--- Data for the task Enclosed Below ---

/-- SCRATCHPAD_SOFT_ERROR (R373): `what` 1 the scratchpad, 2 the operand buffer, 3 the mailboxes, 512 bytes each. -/
def execScratchpadSoftError (die core what off : Nat) (s : State) : Host.Outcome State Fault Refusal :=
  .next (
    let k := s.core die core
    let report (s : State) (pdom : Nat) : State := s.memRecord 18 what 1 0 0 die core pdom 0 off
    match what with
    | 1 =>
      match grantAt off (s.resident die core) with
      | some (b, o) =>
        ((s.mapBundle b.handle fun b => { b with poison := insertNat (o / 8) b.poison }).killHolder b.task |> (report · b.pdom.toNat))
      | none => report s 0
    | 2 =>
      let t := k.tiles.find? fun t => t.base ≤ off / 4096 && off / 4096 < t.base + t.len
      let s := s.setCore die core { k with opPoison := insertNat (off / 8) k.opPoison }
      let s := match (t.bind Tile.holder).bind s.bundle? with | some b => s.killHolder b.task | none => s
      report s (match t with | some t => t.pdom | none => 0)
    | 3 =>
      let m := k.mboxes.getD (off / 512) Mailbox.reset
      let i := (off / 32 % 16 + 16 - m.head) % 16
      let s := s.setCore die core { k with mboxes := k.mboxes.set (off / 512) { m with items := m.items.eraseIdx i } }
      report s (match s.bundle? m.claim with | some b => b.pdom.toNat | none => 0)
    | _ => s)

/-! ### Mailboxes (R118 to R120) -/

/-- A consumer has accepted an offer. -/
def State.offerTaken (s : State) (o : Offer) (bit : Nat) : State :=
  { s with offers := s.offers.map fun x => if x.id = o.id then { x with pending := x.pending &&& ~~~(1#7 <<< bit) } else x }

/-- The strand of lowest slot that waits at a mailbox takes the entry (R120). -/
def State.mailWake (s : State) (d c n : Nat) : State :=
  let ws := (s.onCore d c).filter fun st =>
    (match st.blocked with | some b => (match b.wait with | .qrecv k _ => k = n | _ => false) | none => false) && s.mayWake st
  match ws.foldl (fun (b : Option Strand) st =>
      match b with | some x => if st.at_.slot < x.at_.slot then some st else b | none => some st) none with
  | some st => s.wakeStrand st
  | none => s

/-- An offer accepted by one consumer (R118): a mailbox, against a free-entry count that is not zero, an engine queue, or the cluster flume
port (R256). -/
def State.acceptOffer (s : State) (o : Offer) (bit : Nat) : State :=
  if bit < 3 then
    let own := s.core o.die o.core
    let counts := own.mboxFree.getD bit []
    let c := sibling o.core bit
    let k := s.core o.die c
    let m := k.mboxes.getD o.mbox Mailbox.reset
    if m.items.length < 16 && counts.getD o.mbox 0 != 0 then
      let s := s.setCore o.die o.core { own with mboxFree := own.mboxFree.set bit (counts.set o.mbox (counts.getD o.mbox 0 - 1)) }
      ((s.setCore o.die c { k with mboxes := k.mboxes.set o.mbox { m with items := m.items ++ [o.entry] } }).offerTaken o bit).mailWake
        o.die c o.mbox
    else s
  else if bit < 6 then
    let u := bit - 3
    if s.queueFree o.die o.core u then
      (s.pushEntry o.die o.core u
        { record := o.entry.toNat % 2 ^ 57, task := o.task, pdom := o.pdom,
          partid := match s.task? o.task with | some t => t.partid | none => 0,
          bundle := o.bundle, group := 0, engines := 0, rdv := none, engTask := false, ring := none }).offerTaken o bit
    else s
  else
    match s.gx.calls.find? fun c => c.port = some o.id && c.stage = 0 with
    | some c =>
      (match s.judgeToken c with
       | some s => s
       | none => if s.admissible c && s.firstAtWeir c then s.admitCall c else s)
    | none => s.portOffer o (match s.task? o.task with | some t => t.partid | none => 0)

/-- MAILBOX_ACCEPT (R118): consumer `bit` of the mask of an offer. -/
def execMailboxAccept (id bit : Nat) (s : State) : Host.Outcome State Fault Refusal :=
  .next (
    match s.offers.find? fun o => o.id = id with
    | some o => if bit < 7 && o.pending.getLsbD bit then s.acceptOffer o bit else s
    | none => s)

/-! ### The host's accesses to device memory (R151, R302, R146) -/

/-- Whether n bytes at an address lie in device memory. -/
def inDevice (pa n : Nat) : Bool := n != 0 && pa + n ≤ 2 ^ 37

/-- Whether the host reaches device memory: not while its port is down, nor in a device that boots held (R392, R393). -/
def State.hostMay (s : State) : Bool := s.booted && !s.port.hostDown

/-- HOST_MEMORY_WRITE (R151, R375): one TLP, of at most 512 bytes (R301). -/
def execHostMemoryWrite (addr : BitVec 48) (bytes : List (BitVec 8)) (s : State) : Host.Outcome State Fault Refusal :=
  .next (
    if s.hostMay && inDevice addr.toNat bytes.length && bytes.length ≤ 512 then
      (s.busTouch addr.toNat bytes.length true).homeWrite addr.toNat bytes true
    else s)

/-- HOST_MEMORY_READ (R302, R372): at most 4,096 bytes (R301) through BAR 2. A read of a register through BAR 0 is one of a master
(`State.masterRead`). -/
def execHostMemoryRead (addr : BitVec 48) (n : Nat) (s : State) : Host.Outcome State Fault Refusal :=
  .next (
    if s.hostMay && inDevice addr.toNat n && n ≤ 4096 then
      let s := s.busTouch addr.toNat n false
      { s with port := { s.port with reply := (readBytes s.mem addr.toNat n, s.rangeMarked addr.toNat n) } }
    else s)

/-- Whether a PCIe AtomicOp is one that R301 supports: 0 FetchAdd and 1 Swap at 4 or 8 bytes, 2 CAS at 4, 8 or 16; naturally aligned. -/
def pcieAtomic (op pa width : Nat) : Bool :=
  ((op ≤ 1 && (width = 4 || width = 8)) || (op = 2 && (width = 4 || width = 8 || width = 16))) && pa % width = 0

/-- A PCIe AtomicOp at the memory-side unit (R146): the old value, and the state after it. A marked atom keeps its bytes. -/
def State.busAtomic (s : State) (op pa width x y : Nat) : (List Byte × Bool) × State :=
  let s := s.busTouch pa width true
  let old := readNat s.mem pa width
  let reply : List Byte × Bool := (natBytesLE width old, s.atomMark (pa / 32) != 0)
  if s.atomMark (pa / 32) ≠ 0 then (reply, s)
  else
    let code := match op with | 0 => 0 | 1 => 8 | _ => 9
    match atomicNew code width old (x % 2 ^ (8 * width)) (y % 2 ^ (8 * width)) with
    | some new => (reply, s.homeWriteAtom pa (natBytesLE width new) false)
    | none => (reply, s)

/-- HOST_ATOMIC (R146, R301). -/
def execHostAtomic (op : Nat) (addr : BitVec 48) (width : Nat) (x y : BitVec 128) (s : State) : Host.Outcome State Fault Refusal :=
  .next (
    if s.hostMay && inDevice addr.toNat width && pcieAtomic op addr.toNat width then
      let (r, s) := s.busAtomic op addr.toNat width x.toNat y.toNat
      { s with port := { s.port with reply := r } }
    else s)

/-- COMPANION_ATOMICOP (R301, R136). -/
def execCompanionAtomicop (op : Nat) (addr : BitVec 48) (width : Nat) (x y : BitVec 128) (s : State) :
    Host.Outcome State Fault Refusal :=
  .next (
    if s.booted && s.linkUp && s.link.paired && inDevice addr.toNat width && pcieAtomic op addr.toNat width then
      let (r, s) := s.busAtomic op addr.toNat width x.toNat y.toNat
      { s with link := { s.link with reply := r } }
    else s)

/-- Whether a memory request of the companion reaches a home of this device. -/
def State.companionMay (s : State) (pa n : Nat) (row : List Nat) : Bool :=
  s.booted && s.linkUp && s.link.paired && inDevice pa n && row.length = 4

/-- A memory write of the companion, with the clock row that its prefixes carry, is on its way to its home, which applies it in its turn
(R149, R301). -/
def State.companionWrite (s : State) (pa : Nat) (bytes : List Byte) (row : List Nat) : State :=
  match homeOf pa with
  | .dram k =>
    if s.companionMay pa bytes.length row && bytes.length ≤ 512 then
      { s with
        nextId := s.nextId + 1
        xwrites := s.xwrites ++
          [{ id := s.nextId, src := 3, dst := k, core := none, pa := pa, bytes := bytes, whole := true, row := row.map (· % 2 ^ 16),
             since := s.cycle, overdue := 0, applied := false, poison := false, task := 0, pdom := 0, place := none }] }
    else s
  | _ => s

/-- A memory read of the companion, with its clock row, is on its way to its home (R149, R301). -/
def State.companionRead (s : State) (pa n : Nat) (row : List Nat) : State :=
  match homeOf pa with
  | .dram k =>
    if s.companionMay pa n row && n ≤ 4096 then
      { s with nextId := s.nextId + 1,
               link := { s.link with reads := s.link.reads ++ [{ id := s.nextId, dst := k, pa := pa, n := n, row := row.map (· % 2 ^ 16) }] } }
    else s
  | _ => s

end Sys2Proof.Machine
end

--- End of Enclosed Data for the task ---

- _What is expected_:
Everything from the first line of the records through the line holding "let t := k.tiles.find?" is to be transcribed exactly; leave out all other lines.

- _Exercise response_:
/-- SCRATCHPAD_SOFT_ERROR (R373): `what` 1 the scratchpad, 2 the operand buffer, 3 the mailboxes, 512 bytes each. -/
def execScratchpadSoftError (die core what off : Nat) (s : State) : Host.Outcome State Fault Refusal :=
  .next (
    let k := s.core die core
    let report (s : State) (pdom : Nat) : State := s.memRecord 18 what 1 0 0 die core pdom 0 off
    match what with
    | 1 =>
      match grantAt off (s.resident die core) with
      | some (b, o) =>
        ((s.mapBundle b.handle fun b => { b with poison := insertNat (o / 8) b.poison }).killHolder b.task |> (report · b.pdom.toNat))
      | none => report s 0
    | 2 =>
      let t := k.tiles.find? fun t => t.base ≤ off / 4096 && off / 4096 < t.base + t.len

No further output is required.